┏━━

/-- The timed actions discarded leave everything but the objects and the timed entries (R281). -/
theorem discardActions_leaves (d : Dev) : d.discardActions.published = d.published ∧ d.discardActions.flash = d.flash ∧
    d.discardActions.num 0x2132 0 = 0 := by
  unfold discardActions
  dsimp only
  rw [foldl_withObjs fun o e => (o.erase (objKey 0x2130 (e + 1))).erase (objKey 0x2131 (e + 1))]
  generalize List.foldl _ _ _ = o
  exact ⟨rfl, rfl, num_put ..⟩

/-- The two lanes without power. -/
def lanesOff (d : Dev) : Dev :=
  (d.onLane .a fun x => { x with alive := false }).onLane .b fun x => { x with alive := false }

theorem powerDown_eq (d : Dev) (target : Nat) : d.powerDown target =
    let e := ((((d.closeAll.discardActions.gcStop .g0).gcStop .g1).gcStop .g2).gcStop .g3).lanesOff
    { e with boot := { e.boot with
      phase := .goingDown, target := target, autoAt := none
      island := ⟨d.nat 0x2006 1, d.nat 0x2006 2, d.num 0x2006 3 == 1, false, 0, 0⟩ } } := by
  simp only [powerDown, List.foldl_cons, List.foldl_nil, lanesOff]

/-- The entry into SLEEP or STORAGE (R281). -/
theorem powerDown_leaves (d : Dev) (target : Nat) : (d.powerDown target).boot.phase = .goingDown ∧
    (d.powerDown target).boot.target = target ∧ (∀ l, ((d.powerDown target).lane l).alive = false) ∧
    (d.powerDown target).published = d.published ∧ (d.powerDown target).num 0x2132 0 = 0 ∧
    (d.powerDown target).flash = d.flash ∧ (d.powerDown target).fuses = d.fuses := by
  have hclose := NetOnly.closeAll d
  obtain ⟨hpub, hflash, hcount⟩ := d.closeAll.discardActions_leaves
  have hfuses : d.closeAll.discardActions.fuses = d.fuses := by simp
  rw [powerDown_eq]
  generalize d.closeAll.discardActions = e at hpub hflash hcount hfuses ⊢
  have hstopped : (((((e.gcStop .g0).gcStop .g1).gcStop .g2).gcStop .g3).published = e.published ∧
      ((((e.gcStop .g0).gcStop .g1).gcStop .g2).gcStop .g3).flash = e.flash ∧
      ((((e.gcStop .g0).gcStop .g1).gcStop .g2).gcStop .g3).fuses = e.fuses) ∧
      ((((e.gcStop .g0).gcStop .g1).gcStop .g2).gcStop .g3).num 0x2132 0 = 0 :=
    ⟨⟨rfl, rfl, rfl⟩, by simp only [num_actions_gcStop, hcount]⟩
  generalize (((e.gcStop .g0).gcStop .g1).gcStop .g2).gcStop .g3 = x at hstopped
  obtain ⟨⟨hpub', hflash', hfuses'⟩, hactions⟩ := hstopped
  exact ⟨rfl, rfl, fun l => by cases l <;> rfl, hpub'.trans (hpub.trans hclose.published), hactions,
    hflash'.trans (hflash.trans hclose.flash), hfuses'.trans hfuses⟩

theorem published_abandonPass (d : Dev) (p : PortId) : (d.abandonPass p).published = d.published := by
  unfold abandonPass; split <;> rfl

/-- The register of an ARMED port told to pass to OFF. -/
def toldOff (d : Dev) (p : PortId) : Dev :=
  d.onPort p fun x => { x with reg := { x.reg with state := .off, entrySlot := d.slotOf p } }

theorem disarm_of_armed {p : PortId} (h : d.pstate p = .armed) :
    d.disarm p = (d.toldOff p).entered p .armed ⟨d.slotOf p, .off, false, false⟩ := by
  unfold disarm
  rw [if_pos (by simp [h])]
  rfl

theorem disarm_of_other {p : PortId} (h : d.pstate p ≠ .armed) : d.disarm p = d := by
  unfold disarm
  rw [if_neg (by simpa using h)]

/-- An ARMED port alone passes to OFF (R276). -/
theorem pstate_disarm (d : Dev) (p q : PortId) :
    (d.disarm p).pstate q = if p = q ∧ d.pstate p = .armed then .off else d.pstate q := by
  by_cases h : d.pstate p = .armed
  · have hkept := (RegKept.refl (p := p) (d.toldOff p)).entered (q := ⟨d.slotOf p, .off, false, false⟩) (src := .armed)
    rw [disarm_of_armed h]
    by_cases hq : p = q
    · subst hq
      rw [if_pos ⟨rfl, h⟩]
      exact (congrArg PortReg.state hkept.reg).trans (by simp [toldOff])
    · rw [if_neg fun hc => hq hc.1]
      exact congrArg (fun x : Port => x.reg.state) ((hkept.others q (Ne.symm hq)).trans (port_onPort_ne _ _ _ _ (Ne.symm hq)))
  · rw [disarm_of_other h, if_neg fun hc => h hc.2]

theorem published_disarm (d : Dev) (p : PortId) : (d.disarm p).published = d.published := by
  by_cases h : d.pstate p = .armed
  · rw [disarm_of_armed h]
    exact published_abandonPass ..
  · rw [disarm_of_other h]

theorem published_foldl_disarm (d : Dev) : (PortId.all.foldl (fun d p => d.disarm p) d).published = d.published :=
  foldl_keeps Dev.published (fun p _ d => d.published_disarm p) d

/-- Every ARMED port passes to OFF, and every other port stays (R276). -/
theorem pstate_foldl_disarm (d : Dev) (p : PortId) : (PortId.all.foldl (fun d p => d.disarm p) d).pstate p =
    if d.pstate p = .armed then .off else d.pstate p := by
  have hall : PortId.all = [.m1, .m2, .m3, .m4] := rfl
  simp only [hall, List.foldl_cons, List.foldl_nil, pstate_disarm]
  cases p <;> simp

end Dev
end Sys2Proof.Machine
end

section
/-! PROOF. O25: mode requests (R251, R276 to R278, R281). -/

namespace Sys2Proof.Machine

┗━━

:: What you are asked to do ::
The output should be exactly the lines above from the line containing "rw [foldl_withObjs fun" to the line containing "e with boot", inclusive, with no other lines.

:: Finished exercise ::
  rw [foldl_withObjs fun o e => (o.erase (objKey 0x2130 (e + 1))).erase (objKey 0x2131 (e + 1))]
  generalize List.foldl _ _ _ = o
  exact ⟨rfl, rfl, num_put ..⟩

/-- The two lanes without power. -/
def lanesOff (d : Dev) : Dev :=
  (d.onLane .a fun x => { x with alive := false }).onLane .b fun x => { x with alive := false }

theorem powerDown_eq (d : Dev) (target : Nat) : d.powerDown target =
    let e := ((((d.closeAll.discardActions.gcStop .g0).gcStop .g1).gcStop .g2).gcStop .g3).lanesOff
    { e with boot := { e.boot with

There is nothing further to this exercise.